Retype, word for word, every line of the records below starting at the one that contains "BLANK_N that reaches" and ending at the one that contains "let (r, d) := (d.rangeInit"; include both of those lines and nothing more.
[Opening Supplied data section]
/-- The dark gate of the shot that emits is evaluated, once: it has ended 80 ns before (log entry 172). -/
def Dev.darkEnd (e : Env) (d : Dev) (f : Flight) : Dev :=
  match f.dark with
  | none => d
  | some m => d.darkEval e m f.emit d.litRanges

/-- A shot is refused at its fire commit, which is where its dark gate ends: the gate is evaluated once a fall of BLANK_N that reaches
into it is known, RX_VOILE_LEAD_NS and the 10 ns of the deglitch later (R317, R320, log entry 172). -/
def Dev.darkWait (d : Dev) (f : Flight) : Dev :=
  match f.dark with
  | none => d
  | some m =>
    { d with rx := { d.rx with
        darkLate := some { meas := m, emit := f.emit, chans := d.litRanges, due := f.emit - 240 + 3 * (10 + d.o O.RX_VOILE_LEAD_NS) } } }

/-- The dark gate that waited for the masked spans is evaluated. -/
def Dev.darkStep (e : Env) (d : Dev) : Dev :=
  match d.rx.darkLate with
  | some x =>
    if x.due ≤ 2 * e.now + 1 then { d with rx := { d.rx with darkLate := none } }.darkEval e x.meas x.emit x.chans else d
  | none => d

/-- One lit channel in the pre-fire sequence: its range, its codes, its slice's calibration and its window. `held` has the channels
whose codes an open accumulation group holds. -/
def Dev.litChan (m : BoundMeas) (s : Shot) (held : Nat) (d : Dev) (ch : Nat) : Dev :=
  let pol := d.o O.RX_GAIN_POLICY (entGain s.ent)
  let (r, d) := (d.rangeInit pol ch).shotRange ch pol s.acc
  let d := d.loadChan ch r (bit held ch)
  let slice := d.o O.RX_SLICE_OF ch
  let d := d.interpCal m.cal slice
  { d with rx := { d.rx with windows := d.rx.windows ++ [{ chan := ch, slice := slice, range := r, silent := false, noRecords := false }] } }

/-- The shot at the head of the queue goes into flight with its boundary and emission. -/
def Dev.takeHead (d : Dev) (s : Shot) (bound emit : Nat) : Dev :=
  let s := { s with planned := emit }
  let base : PlanRef := { tref := emit, last := some (emit, windowCp (entWclass s.ent), entAn s.ent) }
  let d := { d with jq := { d.jq with queue := d.jq.queue.drop 1, base := base,
                                      flight := some { shot := s, bound := bound, emit := emit } },
                    rx := { d.rx with windows := [], badCal := [] } }
  d.replan

/-- A shot's pre-fire sequence begins (R36, R300 to R303, R337, R374, R452); its dark gate is evaluated when it has ended. -/
def Dev.preFire (e : Env) (d : Dev) (m : BoundMeas) (s : Shot) (emit : Nat) : Dev :=
  let s := { s with planned := emit }
  let chs := d.shotChans e s
  let held := d.heldChans e
  let d := { d with jq := { d.jq with flight := d.jq.flight.map (fun (f : Flight) => { f with dark := some m }) } }
  let d := (chanList chs).foldl (Dev.litChan m s held) (d.emitCal m.emitCal)
  let range := fun (c : Nat) => ((d.win c).map Win.range).getD 0
  d.joinGroup s chs range

/-! ### The end of a shot -/

/-- The groups that a shot lit step down where nothing holds them (R183, R195), and a stop may end. -/
def Dev.shotOver (e : Env) (d : Dev) (s : Shot) : Dev :=
  let gs := groupsOf (d.shotChans e s)
  let d := { d with jq := { d.jq with flight := none }, rx := { d.rx with windows := [] } }
  let d := gs.foldl (fun d g => d.groupIdle e g) d
  let d := match s.acc with
    | some i => if s.accLast then d.exClose e i else d
    | none => d
  d.stopCheck e

/-- A shot that emits nothing is over: its header leaves and its group is short (R38, R40, R196, R440 to R443). Its windows would have
closed a window after its planned emission. -/
def Dev.endSilent (e : Env) (d : Dev) (f : Flight) (cause : Nat) : Dev :=
  let d := { (d.darkWait f) with jq := { d.jq with lineDue := some (f.emit + windowCp (entWclass f.shot.ent)) } }
  ((d.groupShort f.shot).suppHdr e f.shot cause).shotOver e f.shot

/-! ### SHOT_BOUNDARY -/

/-- The boundary of the shot at the head of the queue at a coarse period. -/
def Dev.boundaryAt (e : Env) (d : Dev) (m : BoundMeas) (s : Shot) (bound : Nat) : Dev :=
  let d := { d with jq := { d.jq with bound := bound } }.landAt e s
  let emit := bound + d.prefireCp
  let d := d.takeHead s bound emit
  if s.thinned then
    match d.jq.flight with
    | some f => d.endSilent e f 0
    | none => d
  else d.preFire e m s emit

/-- The dark gate length in force once a shot's boundary has landed what waits for it (R45, R946). -/
def Dev.darkNext (d : Dev) (s : Shot) : Nat :=
  let k := okey O.RJ_DARK_NS 0
  let now := d.o O.RJ_DARK_NS
  if !s.frameFirst then now
  else
    match d.commit.bind (fun c => tget none c.set.vals k) with
    | some v => v
    | none => (tget none d.shadows k).getD now

/-- The queue planned again with the dark gate that the next shot's boundary brings into force, so that its emission lies no earlier
than R42 permits with its own pre-fire sequence. -/
def Dev.replanDark (d : Dev) (s : Shot) : Dev :=
  let old := d.o O.RJ_DARK_NS
  if d.darkNext s == old then d else ((d.so O.RJ_DARK_NS 0 (d.darkNext s)).replan).so O.RJ_DARK_NS 0 old

/-- SHOT_BOUNDARY: the boundary of the next shot, when its time has come and nothing delays it. -/
def Dev.shotBoundary (e : Env) (d : Dev) (m : BoundMeas) : Dev :=
  if d.o O.JQ_STATE == 0 || d.jq.flight.isSome || d.jq.queue.all Shot.move then d
  else
    let d := d.dropMoves (fun _ => true)
    let d := match d.jq.queue with
      | s :: _ => d.replanDark s
      | [] => d
    match d.jq.queue with
    | [] => d
    | s :: _ =>
      let prefire := 3 * (252 + d.darkNext s)
      let due := s.planned - prefire
      if 2 * e.now + 1 < due then d
      else if d.groupsAsleep e s then d.stallWake e s
      else if s.acc.isSome && d.unread (d.shotChans e s) then d.stallHist s
      else
        match (if s.thinned then some 0 else d.twBound s prefire) with
        | none => d.stallTwill s
        | some tw =>
          if 2 * e.now + 1 < tw then d.stallTwill s
          else
            let d := if due < tw then d.stallTwill s else d
            d.boundaryAt e m s (max tw (max due (2 * e.now)))

/-! ### FIRE_COMMIT (R37, R191, R274, R281 to R283) -/

/-- A configured axis is further from its target than JQ_ANGLE_TOL permits, in µ° (R191). -/
def Dev.angleOff (d : Dev) (w : Nat) : Bool :=
  let tol : Int := 1000 * d.o O.JQ_ANGLE_TOL
  let off := fun (slot : Nat) (t : Int) => decide (tol < ((d.os32 O.ATL_ANGLE_NOW slot - t).natAbs : Int))
  d.ob O.JQ_ANGLE_TOL && (off (d.o O.JQ_AXIS_X_SLOT) (1000 * entX w) ||
    (d.o O.JQ_AXIS_Y_SLOT != 0xFF && off (d.o O.JQ_AXIS_Y_SLOT) (10000 * entY w)))

/-- Hawkmoth's refusal: none, or the element of HM_SUPP_CAUSE (R274). -/
def Dev.hmRefusal (e : Env) (d : Dev) (qs : List (Nat × Nat)) : Option Nat :=
  if d.o O.HM_STATE == 3 then some 1
  else if d.o O.HM_STATE != 2 then some 0
  else if !d.travelOk e then some 2
  else if !d.bucketTest qs then some 3
  else none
[Closing Supplied data section]
- [Answer box]:
/-- A shot is refused at its fire commit, which is where its dark gate ends: the gate is evaluated once a fall of BLANK_N that reaches
into it is known, RX_VOILE_LEAD_NS and the 10 ns of the deglitch later (R317, R320, log entry 172). -/
def Dev.darkWait (d : Dev) (f : Flight) : Dev :=
  match f.dark with
  | none => d
  | some m =>
    { d with rx := { d.rx with
        darkLate := some { meas := m, emit := f.emit, chans := d.litRanges, due := f.emit - 240 + 3 * (10 + d.o O.RX_VOILE_LEAD_NS) } } }

/-- The dark gate that waited for the masked spans is evaluated. -/
def Dev.darkStep (e : Env) (d : Dev) : Dev :=
  match d.rx.darkLate with
  | some x =>
    if x.due ≤ 2 * e.now + 1 then { d with rx := { d.rx with darkLate := none } }.darkEval e x.meas x.emit x.chans else d
  | none => d

/-- One lit channel in the pre-fire sequence: its range, its codes, its slice's calibration and its window. `held` has the channels
whose codes an open accumulation group holds. -/
def Dev.litChan (m : BoundMeas) (s : Shot) (held : Nat) (d : Dev) (ch : Nat) : Dev :=
  let pol := d.o O.RX_GAIN_POLICY (entGain s.ent)
  let (r, d) := (d.rangeInit pol ch).shotRange ch pol s.acc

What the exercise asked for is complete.